The Jerusalem Post

Gaza solution lies in overall diplomatic strategy on Palestinia­n issue

- • By NADAV TAMIR

So, what do we do about Gaza? Every new round of violence generates a marathon of media interviews, with the usual suspects mouthing the usual platitudes: Israel must rehabilita­te its deterrence, occupy Gaza or reach an arrangemen­t with its leaders. Pessimists argue that nothing can be done to stop the violence.

Surprising­ly, all those interviewe­d hold similar views despite their different political stripes. However, they are suggesting tactical solutions, rather than strategic and diplomatic goals, which are therefore bound to be short-term in nature.

A strategic approach to Gaza must relate to the overall Palestinia­n issue, not just to Hamas and Islamic Jihad. The policy of recent Israeli government­s separating the Gaza and West Bank issues has convinced Israelis that this split is, indeed, the desired goal. But it is a flawed assumption. Ironically, the Trump plan, which undermines prospects of peace in many respects, pointed to the inevitable solution of linking Gaza and the West Bank.

Any solution to the Gaza issue must include the Palestinia­n Authority. However, we have made the PA irrelevant to Gaza and thus achieved a self-fulfilling prophecy. The Israeli government has thwarted all attempts at rapprochem­ent between Gaza and the PA.
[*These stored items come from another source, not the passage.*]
/-- The opcode map: a word selects a command only if it equals the command's opcode, and every other word is reserved
(30_encoding.md R92, R93). -/
def Obligations.OpcodeMapSelectsCommand : Prop :=
  ∀ w : Word,
    (decode w = .nop ↔ w = 0x00000000) ∧ (decode w = .encodePng ↔ w = 0x00000001) ∧
    (decode w = .filterImage ↔ w = 0x00000002) ∧ (decode w = .zlibCompress ↔ w = 0x00000003) ∧
    (decode w = .crc32 ↔ w = 0x00000004) ∧ (decode w = .adler32 ↔ w = 0x00000005) ∧
    (decode w = .writeChunk ↔ w = 0x00000006) ∧
    ((∃ r o, decode w = .reserved r o) ↔ 7 ≤ w.toNat)

/-- A few words of the opcode table, and the four reserved words V-CMD-4 names, decode to what they stand for. -/
def Obligations.TableWordsDecode : Prop :=
  decodeTableWord 32 0x00000000 = some .nop ∧ decodeTableWord 32 0x00000001 = some .encodePng ∧
  decodeTableWord 32 0x00000004 = some .crc32 ∧ decodeTableWord 32 0x00000006 = some .writeChunk ∧
  decodeTableWord 32 0x00000007 = some (.reserved 0x000000 0x07) ∧
  decodeTableWord 32 0x00000100 = some (.reserved 0x000001 0x00) ∧
  decodeTableWord 32 0x00000101 = some (.reserved 0x000001 0x01) ∧
  decodeTableWord 32 0xFFFFFFFF = some (.reserved 0xFFFFFF 0xFF)

/-! ### The step -/

/-- When the engine is due the step is the completion of the command that was accepted; otherwise it is the host's turn,
with one step of LATENCY gone (00_scope.md R17, 46_commands.md R260). -/
def Obligations.StepRunsAcceptedCommand : Prop :=
  ∀ s : State,
    (s.status.busy = true → s.wait = 0 → s.inReset = false → step s = exec (decode s.cmdWord) s) ∧
    ((s.status.busy = false ∨ 0 < s.wait ∨ s.inReset = true) →
      step s = hostTurn Config.chip { s with wait := s.wait - 1 })

/-- A command whose word is placed for the next step is the command that step completes. -/
def Obligations.PlacedWordIsCompleted : Prop :=
  ∀ (s : State) (i : Instr), i.wellFormed = true →
    step (s.withFetchWord 32 (encode i).toNat) = exec i (s.withFetchWord 32 (encode i).toNat)

/-! ### Reset -/

/-- What reset leaves in the registers, the mode and the interrupt (10_state.md R42). -/
def Obligations.ResetRegisterValues : Prop :=
  readReg .cmd State.reset = 0 ∧ readReg .status State.reset = 0 ∧
  readReg .width State.reset = 0 ∧ readReg .height State.reset = 0 ∧ readReg .format State.reset = 0 ∧
  readReg .srcBase State.reset = 0 ∧ readReg .srcStride State.reset = 0 ∧ readReg .srcLen State.reset = 0 ∧
  readReg .dstBase State.reset = 0 ∧ readReg .dstCap State.reset = 0 ∧
  readReg .quality State.reset = 8 ∧ readReg .filter State.reset = 8 ∧ readReg .flags State.reset = 0 ∧
  readReg .chunkType State.reset = 0 ∧ readReg .result State.reset = 0 ∧ readReg .outLen State.reset = 0 ∧
  State.reset.irq = false

/-- The end of reset, from any state with reset asserted and no command busy (one was abandoned when reset was asserted):
every register at its reset value, the engine idle and the interrupt low (70_reset_and_hazards.md R330). That no byte of
memory changes at this edge is the model's choice (log 14: the abandoned destination is drawn when reset is asserted; log
5: reset itself leaves memory); R330 says so of the source memory only. -/
def Obligations.ResetEndRestoresRegisters : Prop :=
  ∀ (s : State) (rest : List HostOp), s.inReset = true → s.status.busy = false → s.host = .releaseReset :: rest →
    ∃ t, step s = .next t ∧ t.inReset = false ∧ (∀ r, readReg r t = readReg r State.reset) ∧
      t.status.busy = false ∧ t.irq = false ∧ SameMemory s t ∧ t.host = rest

/-- Reset abandons a busy command: the engine is idle, DONE does not become 1, and memory outside the command's
destination region, the source among it, is as it was (70_reset_and_hazards.md R330; reset as two edges is the model's
choice, log 14). -/
def Obligations.ResetAbandonsBusyCommand : Prop :=
  ∀ (s : State) (rest : List HostOp), s.Inv → s.inReset = false → s.status.busy = true → 0 < s.wait →
    s.host = .assertReset :: rest →
    ∃ t, step s = .next t ∧ t.inReset = true ∧ t.status.busy = false ∧ t.status.done = false ∧
      (∀ a, spansHold (writeRegion (decode s.cmdWord) s.cfg).toList a = false → t.mem.read a = s.mem.read a) ∧
      t.host = rest

/-! ### The invariant -/

/-- The state after reset meets the invariant. -/
def Obligations.ResetMeetsInvariant : Prop := State.reset.Inv

/-- Every step, the engine's or the host's, keeps the invariant: memory stays canonical, STATUS stays one of the values
10_state.md R22 allows, reset keeps the engine idle, an idle engine has nothing pending. -/
def Obligations.StepKeepsInvariant : Prop :=
  ∀ s t : State, s.Inv → step s = .next t → t.Inv

/-! ### The register window -/

/-- While BUSY = 1 a host write to any register changes STATUS.IGN alone (10_state.md R30); of the model's own fields,
LATENCY counts down and the access leaves the host's list (logs 1, 2). -/
def Obligations.BusyRegisterWriteIgnored : Prop :=
  ∀ (s : State) (r : Reg) (x : HostValue) (rest : List HostOp),
    s.status.busy = true → 0 < s.wait → s.inReset = false →
    s.host = .regWrite (Config.chip.regBase + r.offset) 4 x :: rest →
    step s = .next { s with status := { s.status with ign := true }, wait := s.wait - 1, host := rest }

/-- While idle a write, of a number or of what an earlier read put into a host variable, reads back with its reserved
bits 0, and no other register changes; CMD, STATUS, RESULT and OUT_LEN are not configuration registers (10_state.md R23,
R24, R25, R26, R27, R28, R31; 30_encoding.md R95; the variables are fields of the model's own, log 27). -/
def Obligations.RegisterWriteReadsBack : Prop :=
  ∀ (s : State) (r : Reg) (x : HostValue) (rest : List HostOp),
    s.status.busy = false → s.inReset = false → r ≠ .cmd → r ≠ .status →
    s.host = .regWrite (Config.chip.regBase + r.offset) 4 x :: rest →
    let v := hostValue x s.vars
    ∃ t, step s = .next t ∧ t.status = s.status ∧ SameMemory s t ∧ t.host = rest ∧
      (∀ r', r' ≠ r → readReg r' t = readReg r' s) ∧
      readReg r t =
        (match r with
         | .format => v &&& 0x000000FF
         | .filter => v &&& 0x0000000F
         | .flags => v &&& 0x00000003
         | .result => s.result
         | .outLen => s.outLen
         | _ => v)

/-- STATUS reads its fields at their places and the reserved bits [7:4] and [31:12] as 0, and a write to it while idle
clears the flags of its 1 bits in [3:1], ERRCODE with ERR; a 0 leaves its flag, and BUSY does not change (10_state.md R22,
R31). -/
def Obligations.StatusFieldsAndClearing : Prop :=
  (∀ s : State,
    (readReg .status s).getLsbD 0 = s.status.busy ∧ (readReg .status s).getLsbD 1 = s.status.done ∧
    (readReg .status s).getLsbD 2 = s.status.err ∧ (readReg .status s).getLsbD 3 = s.status.ign ∧
    (readReg .status s).extractLsb' 4 4 = 0 ∧ (readReg .status s).extractLsb' 8 4 = s.status.errCode ∧
    (readReg .status s).extractLsb' 12 20 = 0) ∧
  ∀ (s : State) (x : HostValue) (rest : List HostOp),
    s.status.busy = false → s.inReset = false →
    s.host = .regWrite (Config.chip.regBase + 0x04) 4 x :: rest →
    let v := hostValue x s.vars
    ∃ t, step s = .next t ∧
      t.status.busy = false ∧
      t.status.done = (s.status.done && !v.getLsbD 1) ∧
      t.status.err = (s.status.err && !v.getLsbD 2) ∧
      t.status.errCode = (if v.getLsbD 2 then 0 else s.status.errCode) ∧
      t.status.ign = (s.status.ign && !v.getLsbD 3) ∧
      t.cfg = s.cfg ∧ t.result = s.result ∧ t.outLen = s.outLen ∧ SameMemory s t

/-- Reading a register, busy or not, is allowed, gives the whole register, and changes nothing else; the configuration
registers read the values the command is using, which a host write while busy could not change
(70_reset_and_hazards.md R344, 10_state.md R29). The value goes into the host variable the read names, and into no other
(30_encoding.md R95); of the model's own fields, `rdata` takes the value too, LATENCY counts down and the access leaves the
host's list (logs 1, 2, 17, 27). -/
def Obligations.RegisterReadHasNoSideEffect : Prop :=
  ∀ (s : State) (r : Reg) (name : String) (rest : List HostOp),
    s.engineDue = false → s.inReset = false →
    s.host = .regRead (Config.chip.regBase + r.offset) 4 name :: rest →
    let v := readReg r s
    let vs := varSet s.vars name v
    step s = .next { s with rdata := v, vars := vs, wait := s.wait - 1, host := rest } ∧
      hostValue (.var name) vs = v ∧
      ∀ other, other ≠ name → hostValue (.var other) vs = hostValue (.var other) s.vars

/-- A register access that is narrower, wider, misaligned or outside 0x00..0x3C is not admitted, and one of 32 bits at a
multiple of 4 inside it is (20_memory.md R71); that an access names a bus address and a width is the model's choice
(log 22). -/
def Obligations.OnlyAlignedWordAccessAdmitted : Prop :=
  ∀ (s : State) (addr bytes : Nat) (x : HostValue) (name : String) (rest : List HostOp),
    s.engineDue = false → s.inReset = false →
    let ok := bytes = 4 ∧ Config.chip.regBase ≤ addr ∧ (addr - Config.chip.regBase) % 4 = 0 ∧
      addr - Config.chip.regBase < 0x40
    (s.host = .regWrite addr bytes x :: rest →
      (ok → ∃ t, step s = .next t) ∧ (¬ok → step s = .refused .accessNotAdmitted)) ∧
    (s.host = .regRead addr bytes name :: rest →
      (ok → ∃ t, step s = .next t) ∧ (¬ok → step s = .refused .accessNotAdmitted))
Such was the case when PA President Mahmoud Abbas sought to hold Palestinia­n elections, or when he tried to form a government of technocrat­s that could have enabled Hamas to move forward vis-à-vis Israel without initially abandoning its ideology.

We have weakened the PA by refusing to credit and encourage its non-violent, pro-diplomacy policies. From his first day on the job, Abbas sought agreement, through bilateral negotiatio­ns, if possible, and if not, by appealing to multinatio­nal organizati­ons.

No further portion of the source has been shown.